Every stage of this 3-stage pipeline is an LLM.
1. "The search algorithm is a highly parallel Monte Carlo Graph Search (MCGS) using a large transformer as its policy and value functon." ... "We use a generative policy to take progressively widened [7] samples from the large action space of Lean tactics, conditioning on the Lean proof state, proof history, and, if available, an informal proof. We use the same model and prompt (up to a task token) to compute the value function which guides the search."
See that 'large transformer' phrase? That's where the LLM is involved.
2. "A lemma-based informal reasoning system which generates informal proofs of mathematical state-ments, breaks these proofs down into lemmas, formalizes each lemma into Lean, and iterates this process based on formal feedback" ... "First, the actions it generates consist of informal comments in addition to Lean tactics.
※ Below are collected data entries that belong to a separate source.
-- ==== Sys2Proof/Machine/Commands.lean ====
section
/-! DEFINITION. Commands: acceptance (R35 to R40, R367), their order and records (R42), contexts (R33, R34, R37), LOAD, UNLOAD,
START, TRANSFER, JSIGN, FW_UPDATE, and the resets (R41, R45). -/
namespace Sys2Proof.Machine

/-! ## Arguments -/

/-- A field of a command, `n` bytes at a byte offset. -/
def argOf (b : List Byte) (off n : Nat) : Nat := ofBytes ((b.drop off).take n)

/-- Whether bytes `off` to 63 of a command are zero. -/
def zeroFrom (b : List Byte) (off : Nat) : Bool := argOf b off (64 - off) == 0

/-- Reserved and unused bits of a command (Table 03-3, Table 03-4, Table 19-7, R360, R361). -/
def cmdForm (b : List Byte) : Bool :=
  argOf b 0 1 == 1 && argOf b 2 3 == 0 &&
    (match argOf b 1 1 with
    | 1 => argOf b 24 1 < 2 && argOf b 25 7 == 0 && argOf b 44 1 < 8 && argOf b 45 1 == 0 && zeroFrom b 48
    | 2 | 9 => zeroFrom b 8
    | 3 => zeroFrom b 24
    | 4 | 5 => zeroFrom b 16
    | 6 => argOf b 18 2 == 0 && zeroFrom b 24
    | 7 => argOf b 24 1 < 2 && zeroFrom b 25
    | 8 => zeroFrom b 40
    | 10 => argOf b 24 1 < 2 && argOf b 25 7 == 0
    | 11 => zeroFrom b 24
    | _ => false)

/-- Whether a page-table root may be given (R367). -/
def rootOk (r : Nat) : Bool := r % 8192 == 0 && r + 8192 ≤ Config.memTop

/-- Ranges of CTX_CREATE and MIGRATE_IN (R367). -/
def cmdRange (b : List Byte) : Bool :=
  match argOf b 1 1 with
  | 1 => rootOk (argOf b 8 8) && 1 ≤ argOf b 32 2 && argOf b 32 2 ≤ 384 && 1 ≤ argOf b 34 2 && argOf b 34 2 ≤ 128 && argOf b 46 2 != 0
  | 8 => rootOk (argOf b 8 8)
  | _ => true

/-- Whether no command of a context is under way. -/
def Context.idle (x : Context) : Bool := x.accepted.isEmpty && x.started.isEmpty

/-- The context states of Table 03-1 that a command may name. -/
def State.ctxAllows (s : State) (c opc : Nat) : Bool :=
  let x := s.ctx c
  let free := x.st == .free && x.idle
  match opc with
  | 1 | 8 => free
  | 9 | 10 => !free
  | 5 => x.st == .open_ && (!x.conf || x.key.isSome)
  | _ => x.st == .open_

/-- Bytes at a global address of a context (R367); none when they cannot be read. -/
def State.readGlobal (s : State) (c va n : Nat) : Option (List Byte) :=
  match s.readVirt c va n with
  | .ok bs => some bs
  | .error _ => none

/-- Validation of a command (R40, R367; order: log 31): what acceptance captures with it, or a reason of Table 03-6. -/
def State.validate (s : State) (b : List Byte) : Except Nat (List Byte) :=
  let opc := argOf b 1 1
  let c := argOf b 5 1
  if !cmdForm b || (opc != 11 && 64 ≤ c) then .error reasonBadCommand
  else if opc != 11 && !s.ctxAllows c opc then .error reasonCtxState
  else if !cmdRange b then .error reasonBadCommand
  else
    match opc with
    | 5 =>
      (match (if argOf b 8 8 % 64 == 0 then s.readGlobal c (argOf b 8 8) 256 else none) with
      | none => .error reasonBadRcb
      | some rcb =>
        match s.checkRcb c (s.ctx c).deflt (ofBytes rcb) with
        | .error r => .error r
        | .ok _ => .ok rcb)
    | 6 =>
      (match s.objByTag c (argOf b 8 8) with
      | none => .error reasonUnknown
      | some o =>
        match (s.requestXfer c o.id (argOf b 16 2) (argOf b 20 4) none none).1 with
        | 0 => .ok []
        | r => .error r)
    | _ => .ok []

/-! ## Acceptance -/

/-- ACCEPT n as it reads (Table 03-5). -/
def Accept.word (a : Accept) : Nat := a.seq % 2 ^ 40 * 2 ^ 24 + a.ticket * 256 + a.outcome

/-- The groups of a context issue nothing more (R34). -/
def State.stopCtx (s : State) (c : Nat) : State := s.mapGroups fun g => if g.ctx == c then { g with stopped := true } else g

/-- What acceptance of a command does besides its record (R33, R34, R288). -/
def State.onAccept (s : State) (k : Cmd) : State :=
  if k.opc == 11 then { s with fwq := s.fwq ++ [k] }
  else
    let s1 := s.modCtx k.ctx fun x => { x with accepted := x.accepted ++ [k] }
    match k.opc with
    | 2 => (s1.modCtx k.ctx fun x => { x with st := .closing }).stopCtx k.ctx
    | 7 => s1.modCtx k.ctx fun x => { x with st := .closing }
    | 6 =>
      (match s1.objByTag k.ctx (argOf k.bytes 8 8) with
      | some o => (s1.requestXfer k.ctx o.id (argOf k.bytes 16 2) (argOf k.bytes 20 4) none (some k.seq)).2
      | none => s1)
    | _ => s1

/-- A command is taken from slot `n` (R38, R40): its record, and what its acceptance does. -/
def State.takeCmd (s : State) (n : Nat) (b : List Byte) : State :=
  let opc := argOf b 1 1
  let c := argOf b 5 1
  let ticket := argOf b 6 2
  let seq := s.journal.length
  let arg := n * 65536 + ticket
  let put (s : State) (outcome : Nat) : State :=
    { s with accept := s.accept.set n { seq := seq, ticket := ticket, outcome := outcome } }
  match s.validate b with
  | .error r => put (s.post none opc c 2 r arg) 2
  | .ok more => (put (s.post none opc c 1 0 arg) 1).onAccept { seq := seq, ctx := c, opc := opc, bytes := b ++ more }

/-- A read of ACCEPT n (R38, R39); a warm reset that is under way takes no command (R45). -/
def State.readAccept (s : State) (n : Nat) : State :=
  let b := s.intake[n]?.getD []
  let a := (s.accept[n]?).getD { seq := 0, ticket := 0, outcome := 0 }
  let answer (s : State) (a : Accept) : State := { s with reply := some (.value a.word) }
  if 256 ≤ n then { s with reply := some (.value 0) }
  else if s.resetting || argOf b 0 1 == 0 || (a.outcome != 0 && argOf b 6 2 == a.ticket) then answer s a
  else if s.jfull then answer s { a with outcome := 3 }
  else
    let s1 := s.takeCmd n b
    answer s1 ((s1.accept[n]?).getD a)

/-- ACCEPT_READ (R38). -/
def execAcceptRead (n : Nat) (s : State) : Host.Outcome State Fault Refusal := deviceStep s fun s => s.readAccept n

/-- JACK_WRITE (R35, R44). -/
def execJackWrite (v : Nat) (s : State) : Host.Outcome State Fault Refusal :=
  deviceStep s fun s =>
    if v < s.jack then s
    else
      let s1 : State := { s with jack := min v s.jhead }
      s1.drainQueue s1.jqueue

/-- MSIX_HOLDOFF_EXPIRY (R353). -/
def execMsixHoldoffExpiry (s : State) : Host.Outcome State Fault Refusal :=
  deviceStep s fun s =>
    { s with msix := s.msix.map fun p => if p.2.2 && p.2.1 + 2000 ≤ s.time then (p.1, s.time, false) else p }

/-! ## Starting and ending commands -/

/-- The next command of a context, if it is one of code `opc` (R40: they start in SEQ order); none during a warm reset (R45). -/
def State.nextCmd (s : State) (c opc : Nat) : Option Cmd :=
  match (s.ctx c).accepted with
  | k :: _ => if k.opc == opc && !s.resetting then some k else none
  | [] => none

/-- A command starts: its STARTED record (R42). -/
def State.beginCmd (s : State) (k : Cmd) : State :=
  (s.post (some k.seq) k.opc k.ctx 3 0 0).modCtx k.ctx fun x =>
    { x with accepted := x.accepted.filter (fun d => d.seq != k.seq), started := x.started ++ [k] }

/-- A started command completes with a result. -/
def State.completeCmd (s : State) (k : Cmd) (arg : Nat) : State := s.endCmd k.ctx k.seq k.opc 4 0 arg

/-- A started command fails with a reason. -/
def State.failCmd (s : State) (k : Cmd) (reason : Nat) : State := s.endCmd k.ctx k.seq k.opc 5 reason 0

/-- Runs the next command of a context, if it has code `opc`, from the state after its STARTED record. -/
def State.runCmd (s : State) (c opc : Nat) (f : Cmd → State → State) : State :=
  match s.nextCmd c opc with
  | some k => f k (s.beginCmd k)
  | none => s

/-! ## Contexts -/

/-- Effective values that CTX_CREATE gives (Table 03-4); `b` starts at the budget. -/
def defaultsOf (b : List Byte) : Eff :=
  { cores := argOf b 0 2, vregs := argOf b 2 2, spad := argOf b 4 4, priv := argOf b 8 4, prio := argOf b 12 1 % 8, weight := argOf b 14 2,
    fdom := false, fpin := false }

/-- A context opens (R37, R361). -/
def State.openCtx (s : State) (c root reserve : Nat) (conf : Bool) (d : Eff) : State :=
  let s1 := s.modCtx c fun x => { x with st := .open_, root := root, reserve := reserve, conf := conf, deflt := d, xkey := s.nextId }
  { s1 with nextId := s1.nextId + 1 }

/-- CTX_CREATE (R37). -/
def execCtxCreate (c : Nat) (s : State) : Host.Outcome State Fault Refusal :=
  deviceStep s fun s => s.runCmd c 1 fun k s =>
    (s.openCtx c (argOf k.bytes 8 8) (argOf k.bytes 16 8) (bitOf (argOf k.bytes 24 1) 0) (defaultsOf (k.bytes.drop 32))).completeCmd k 0

/-- Every reference of a context to resident objects is released (R18, R33). -/
def State.releaseRefs (s : State) (c : Nat) : State :=
  let drop (o : Obj) : Obj :=
    let refs := o.refs.filter fun d => d != c
    { o with refs := refs, draining := o.draining || refs.isEmpty }
  ({ s with objs := s.objs.map drop } : State).freeObjs

/-- Every group of a context is killed and its regions are gone (R34, R265). -/
def State.killCtx (s : State) (c : Nat) : State :=
  let s1 := (s.groups.filter fun g => g.ctx == c).foldl (fun (s : State) g => s.killGroup g.id) s
  let rs := s1.regions.filter fun r => r.ctx == c
  let s2 := rs.foldl (fun (s : State) r => s.regionRelease r) s1
  ({ s2 with regions := s2.regions.filter (fun r => r.ctx != c), xfers := s2.xfers.filter fun x => x.ctx != c } : State).releaseRefs c

/-- Commands by SEQ. -/
def insertCmd (k : Cmd) : List Cmd → List Cmd
  | [] => [k]
  | d :: ds => if k.seq < d.seq then k :: d :: ds else d :: insertCmd k ds

/-- Unfinished commands of a context up to a SEQ fail with a reason, in SEQ order (R34). -/
def State.failAll (s : State) (c before reason : Nat) : State :=
  let x := s.ctx c
  let ks := ((x.started ++ x.accepted).filter fun k => k.seq < before).foldl (fun acc k => insertCmd k acc) []
  ks.foldl (fun (s : State) k =>
    (if (s.ctx c).accepted.any fun d => d.seq == k.seq then s.beginCmd k else s).failCmd k reason) s

/-- A context ends as by CTX_DESTROY (R34): groups killed, commands before `before` failed. -/
def State.destroyCtx (s : State) (c before reason : Nat) : State :=
  ((s.killCtx c).failAll c before reason).modCtx c fun x => { x with st := .closing, migrating := none, halt := false, saveReq := false }

/-- CTX_DESTROY (R34). -/
def execCtxDestroy (c : Nat) (s : State) : Host.Outcome State Fault Refusal :=
  deviceStep s fun s =>
    match (s.ctx c).accepted.find? fun k => k.opc == 2 && !s.resetting with
    | none => s
    | some k => ((s.destroyCtx c k.seq 0x2E).beginCmd k).modCtx c fun x => { x with closing := some k }

/-- Scratchpad bytes and poison bits outside every placed range are cleared (R34). -/
def State.clearSpads (s : State) : State :=
  let held (core off : Nat) : Bool := (s.spadRanges core).any fun r => r.1 ≤ off && off < r.1 + r.2
  let keep (k : Nat) : Bool := !isSpadKey k || held (spadCore k) (spadOff k)
  { s with mem := s.mem.filter (fun c => keep c.1), wlog := s.wlog.filter (fun w => keep w.key),
           spoison := s.spoison.filter fun l => held (l / 8192) (l % 8192 * 64) }

/-- Whether a CLOSING context may become FREE (R33). -/
def State.closable (s : State) (c : Nat) : Bool :=
  let x := s.ctx c
  x.st == .closing && !(s.groups.any fun g => g.ctx == c) && !(s.ops.any fun o => o.ctx == c) && !(s.objs.any fun o => o.refs.contains c) &&
    x.accepted.isEmpty && x.started.all fun k => (x.closing.map Cmd.seq) == some k.seq
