/-- DATA_FAULT_DETECT (R194, R200): lanes of an access fail after issue; or the commits that lanes of a store to a replicated page
still owe will fail (R196); or those sectors of a copy that a peer or a replicated page takes part in, and that `lanes` names by their
number modulo 32, fail. -/
def execDataFaultDetect (o : Nat) (lanes : Word) (cause : Byte) (s : State) : Host.Outcome State Fault Refusal :=
  deviceStep s fun s =>
    match s.op? o with
    | none => if cause.toNat == causeRemote then s.doom o lanes else s
    | some p =>
      match p.kind with
      | .copyT _ _ | .copyL =>
        if cause.toNat != causeRemote then s
        else s.modOp o fun q => { q with sectors := q.sectors.zipIdx.map fun (c : Sector × Nat) =>
          if c.1.landed || c.1.fail.isSome || !laneIn lanes (c.2 % 32) then c.1 else { c.1 with fail := s.sectorPeer q c.2 } }
      | .mma .. => s
      | _ => (s.failLanes o (fun a => laneIn lanes a.lane) cause.toNat).doom o (if cause.toNat == causeRemote then lanes else 0)

/-! ## Issue of copies -/

/-- The barrier that a copy names through k and c (Table 07-8): a pointer, if any. -/
def Frag.copyBar (u : Frag) (f : RF) : Option Nat :=
  if f.k == 0 then none
  else if f.k == 1 then some (u.g.ptr f.c.toNat)
  else some (addrPlus (u.g.ptr f.c.toNat) ((toSigned 24 ((u.m.i.map BitVec.toNat).getD 0) % (2 ^ 64 : Nat)).toNat))

/-- The check of a named barrier: its key, or the address and cause for which it faults. -/
def Frag.barCheck (u : Frag) (s : State) (f : RF) : Except (Nat × Nat) (Option Nat) :=
  match u.copyBar f with
  | none => .ok none
  | some p => match s.txbKey u.g p with
    | .ok k => .ok (some k)
    | .error c => .error (p, c)

/-- Scratchpad spans of address intervals, by core. -/
def spadSpans (core : Nat) (xs : List (Nat × Nat)) : List (Nat × Nat × Nat) :=
  xs.filterMap fun x => if ptrTag x.1 == 1 && x.1 < x.2 then some (spadTarget core x.1, bitsOf x.1 18 0, bitsOf x.1 18 0 + (x.2 - x.1))
    else none

/-- An outstanding operation of a fragment, before what its kind adds. -/
def Frag.newOp (u : Frag) (s : State) (k : OpKind) : Op :=
  { id := s.nextId, kind := k, g := u.g.id, e := u.e, pc := u.x.pc, ver := u.g.ver, ctx := u.g.ctx, core := u.g.core, size := 0,
    rel := false, acq := false, scope := 0, accs := [], bar := none, sectors := [], srcDone := false, firstBad := none,
    grant := .waiting, prio := s.prioOf u.g, issued := s.time, readyAt := none, poisoned := false, seen := s.snap u.g.core, begun := s.mclock,
    crossed := none, lowered := false, saved := false, touched := false, prev := none, wild := none, limit := none, privs := [], uni := true, mask := u.x.mask }

/-- Registers entries (core, lo, hi, write, part) for a new operation, and adds it (R190); none when a Sideboard is full. -/
def State.register (s : State) (o : Op) (es : List (Nat × Nat × Nat × Bool × Nat)) : Option State :=
  let cores := (es.map Prod.fst).eraseDups
  if cores.any fun c => 256 < s.sbCount c + (es.filter fun e => e.1 == c).length then none
  else some { s with ops := s.ops ++ [o], nextId := s.nextId + 1, sideboard := s.sideboard ++ es.map fun e =>
    { core := e.1, lo := e.2.1, hi := e.2.2.1, write := e.2.2.2.1, op := o.id, part := e.2.2.2.2 } }

/-- Base check of `cpy.t` (R210 step 3): the space, then the range, of one interval. -/
def State.baseCheck (s : State) (g : Group) (p : Nat) (span : Option (Nat × Nat)) : Except Nat Unit :=
  if 4 ≤ ptrTag p || spaceBad p 1 then .error causeSpace
  else
    match span with
    | none => .ok ()
    | some (lo, hi) =>
      if ptrTag p == 1 then
        (if lo / 2 ^ 58 != (hi - 1) / 2 ^ 58 || spaceBad lo (hi - lo) then .error causeSpad
        else if s.spadHeld g (spadTarget g.core p) (bitsOf lo 18 0) (hi - lo) then .ok () else .error causeSpad)
      else if ptrTag p == 2 then (if s.privOf g < bitsOf p 51 0 + (hi - p) then .error causePriv else .ok ())
      else .ok ()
Second, it uses a hidden chain of thought with a dynamically set thinking budget before predicting an action."
Unless you're proposing that this team solved AGI, "chain of thought" is a specific term of art in LLMs.
3. "A geometry solver which solves plane geometry problems outside of Lean using an approach based on AlphaGeometry [45]." ... following the reference: "AlphaGeometry is a neuro-symbolic system that uses a neural language model, trained from scratch on our large-scale synthetic data, to guide a symbolic deduction engine through infinite branching points in challenging problems. "
AlphaGeometry, like all of Deepmind's Alpha tools, is an LLM.
Instead of accusing people of not reading the paper, perhaps you should put some thought into what the things in the paper actually represent.
If you think "transformer" = LLM, you don't understand the basic terminology of the field. This is like calling AlphaFold an LLM because it uses a transformer.